*** Records to process ***
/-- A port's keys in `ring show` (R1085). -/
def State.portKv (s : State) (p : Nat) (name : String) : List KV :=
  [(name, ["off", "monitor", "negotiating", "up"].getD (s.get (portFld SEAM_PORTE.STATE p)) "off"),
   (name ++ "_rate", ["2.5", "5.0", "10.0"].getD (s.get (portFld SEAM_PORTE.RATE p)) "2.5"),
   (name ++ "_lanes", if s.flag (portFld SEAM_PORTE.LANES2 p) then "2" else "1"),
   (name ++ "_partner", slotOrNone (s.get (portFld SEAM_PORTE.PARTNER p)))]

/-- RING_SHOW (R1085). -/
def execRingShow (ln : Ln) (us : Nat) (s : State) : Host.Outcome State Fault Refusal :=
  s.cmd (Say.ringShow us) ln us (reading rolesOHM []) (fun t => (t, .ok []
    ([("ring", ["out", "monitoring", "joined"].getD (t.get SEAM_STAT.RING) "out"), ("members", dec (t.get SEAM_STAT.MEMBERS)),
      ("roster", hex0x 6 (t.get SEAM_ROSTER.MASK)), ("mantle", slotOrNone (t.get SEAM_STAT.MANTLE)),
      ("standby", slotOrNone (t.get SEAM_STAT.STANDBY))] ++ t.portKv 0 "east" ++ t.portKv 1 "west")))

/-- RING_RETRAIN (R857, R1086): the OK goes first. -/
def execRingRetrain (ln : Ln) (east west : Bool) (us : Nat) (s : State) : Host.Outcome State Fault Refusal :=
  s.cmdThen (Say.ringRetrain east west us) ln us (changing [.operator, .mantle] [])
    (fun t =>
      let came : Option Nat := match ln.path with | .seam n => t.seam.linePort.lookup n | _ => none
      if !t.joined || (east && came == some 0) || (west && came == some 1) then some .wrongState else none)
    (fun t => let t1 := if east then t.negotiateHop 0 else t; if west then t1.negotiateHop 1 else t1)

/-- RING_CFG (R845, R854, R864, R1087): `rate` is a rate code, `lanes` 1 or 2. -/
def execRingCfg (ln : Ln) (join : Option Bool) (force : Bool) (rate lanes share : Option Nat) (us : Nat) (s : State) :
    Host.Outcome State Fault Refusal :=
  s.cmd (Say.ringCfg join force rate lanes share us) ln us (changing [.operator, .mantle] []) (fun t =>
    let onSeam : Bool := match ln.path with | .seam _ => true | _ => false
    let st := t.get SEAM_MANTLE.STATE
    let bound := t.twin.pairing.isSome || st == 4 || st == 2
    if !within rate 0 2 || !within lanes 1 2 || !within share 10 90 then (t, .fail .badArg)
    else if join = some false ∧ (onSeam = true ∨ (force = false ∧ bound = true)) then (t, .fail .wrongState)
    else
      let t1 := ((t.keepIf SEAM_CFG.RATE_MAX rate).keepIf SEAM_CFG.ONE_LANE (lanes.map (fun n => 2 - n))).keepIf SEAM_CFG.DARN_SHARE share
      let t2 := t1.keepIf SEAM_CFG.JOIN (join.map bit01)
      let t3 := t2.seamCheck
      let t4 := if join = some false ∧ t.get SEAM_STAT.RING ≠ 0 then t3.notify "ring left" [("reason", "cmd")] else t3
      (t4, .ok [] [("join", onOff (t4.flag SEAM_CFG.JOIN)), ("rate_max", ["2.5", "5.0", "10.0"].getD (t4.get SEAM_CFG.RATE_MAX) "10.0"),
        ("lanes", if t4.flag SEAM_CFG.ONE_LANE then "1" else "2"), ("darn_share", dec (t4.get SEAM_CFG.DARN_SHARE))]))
***
- Problem to work on
Now repeat the data exactly, keeping every line.

- Task result
/-- A port's keys in `ring show` (R1085). -/
def State.portKv (s : State) (p : Nat) (name : String) : List KV :=
  [(name, ["off", "monitor", "negotiating", "up"].getD (s.get (portFld SEAM_PORTE.STATE p)) "off"),
   (name ++ "_rate", ["2.5", "5.0", "10.0"].getD (s.get (portFld SEAM_PORTE.RATE p)) "2.5"),
   (name ++ "_lanes", if s.flag (portFld SEAM_PORTE.LANES2 p) then "2" else "1"),
   (name ++ "_partner", slotOrNone (s.get (portFld SEAM_PORTE.PARTNER p)))]

/-- RING_SHOW (R1085). -/
def execRingShow (ln : Ln) (us : Nat) (s : State) : Host.Outcome State Fault Refusal :=
  s.cmd (Say.ringShow us) ln us (reading rolesOHM []) (fun t => (t, .ok []
    ([("ring", ["out", "monitoring", "joined"].getD (t.get SEAM_STAT.RING) "out"), ("members", dec (t.get SEAM_STAT.MEMBERS)),
      ("roster", hex0x 6 (t.get SEAM_ROSTER.MASK)), ("mantle", slotOrNone (t.get SEAM_STAT.MANTLE)),
      ("standby", slotOrNone (t.get SEAM_STAT.STANDBY))] ++ t.portKv 0 "east" ++ t.portKv 1 "west")))

/-- RING_RETRAIN (R857, R1086): the OK goes first. -/
def execRingRetrain (ln : Ln) (east west : Bool) (us : Nat) (s : State) : Host.Outcome State Fault Refusal :=
  s.cmdThen (Say.ringRetrain east west us) ln us (changing [.operator, .mantle] [])
    (fun t =>
      let came : Option Nat := match ln.path with | .seam n => t.seam.linePort.lookup n | _ => none
      if !t.joined || (east && came == some 0) || (west && came == some 1) then some .wrongState else none)
    (fun t => let t1 := if east then t.negotiateHop 0 else t; if west then t1.negotiateHop 1 else t1)

/-- RING_CFG (R845, R854, R864, R1087): `rate` is a rate code, `lanes` 1 or 2. -/
def execRingCfg (ln : Ln) (join : Option Bool) (force : Bool) (rate lanes share : Option Nat) (us : Nat) (s : State) :
    Host.Outcome State Fault Refusal :=
  s.cmd (Say.ringCfg join force rate lanes share us) ln us (changing [.operator, .mantle] []) (fun t =>
    let onSeam : Bool := match ln.path with | .seam _ => true | _ => false
    let st := t.get SEAM_MANTLE.STATE
    let bound := t.twin.pairing.isSome || st == 4 || st == 2
    if !within rate 0 2 || !within lanes 1 2 || !within share 10 90 then (t, .fail .badArg)
    else if join = some false ∧ (onSeam = true ∨ (force = false ∧ bound = true)) then (t, .fail .wrongState)
    else
      let t1 := ((t.keepIf SEAM_CFG.RATE_MAX rate).keepIf SEAM_CFG.ONE_LANE (lanes.map (fun n => 2 - n))).keepIf SEAM_CFG.DARN_SHARE share
      let t2 := t1.keepIf SEAM_CFG.JOIN (join.map bit01)
      let t3 := t2.seamCheck
      let t4 := if join = some false ∧ t.get SEAM_STAT.RING ≠ 0 then t3.notify "ring left" [("reason", "cmd")] else t3
      (t4, .ok [] [("join", onOff (t4.flag SEAM_CFG.JOIN)), ("rate_max", ["2.5", "5.0", "10.0"].getD (t4.get SEAM_CFG.RATE_MAX) "10.0"),
        ("lanes", if t4.flag SEAM_CFG.ONE_LANE then "1" else "2"), ("darn_share", dec (t4.get SEAM_CFG.DARN_SHARE))]))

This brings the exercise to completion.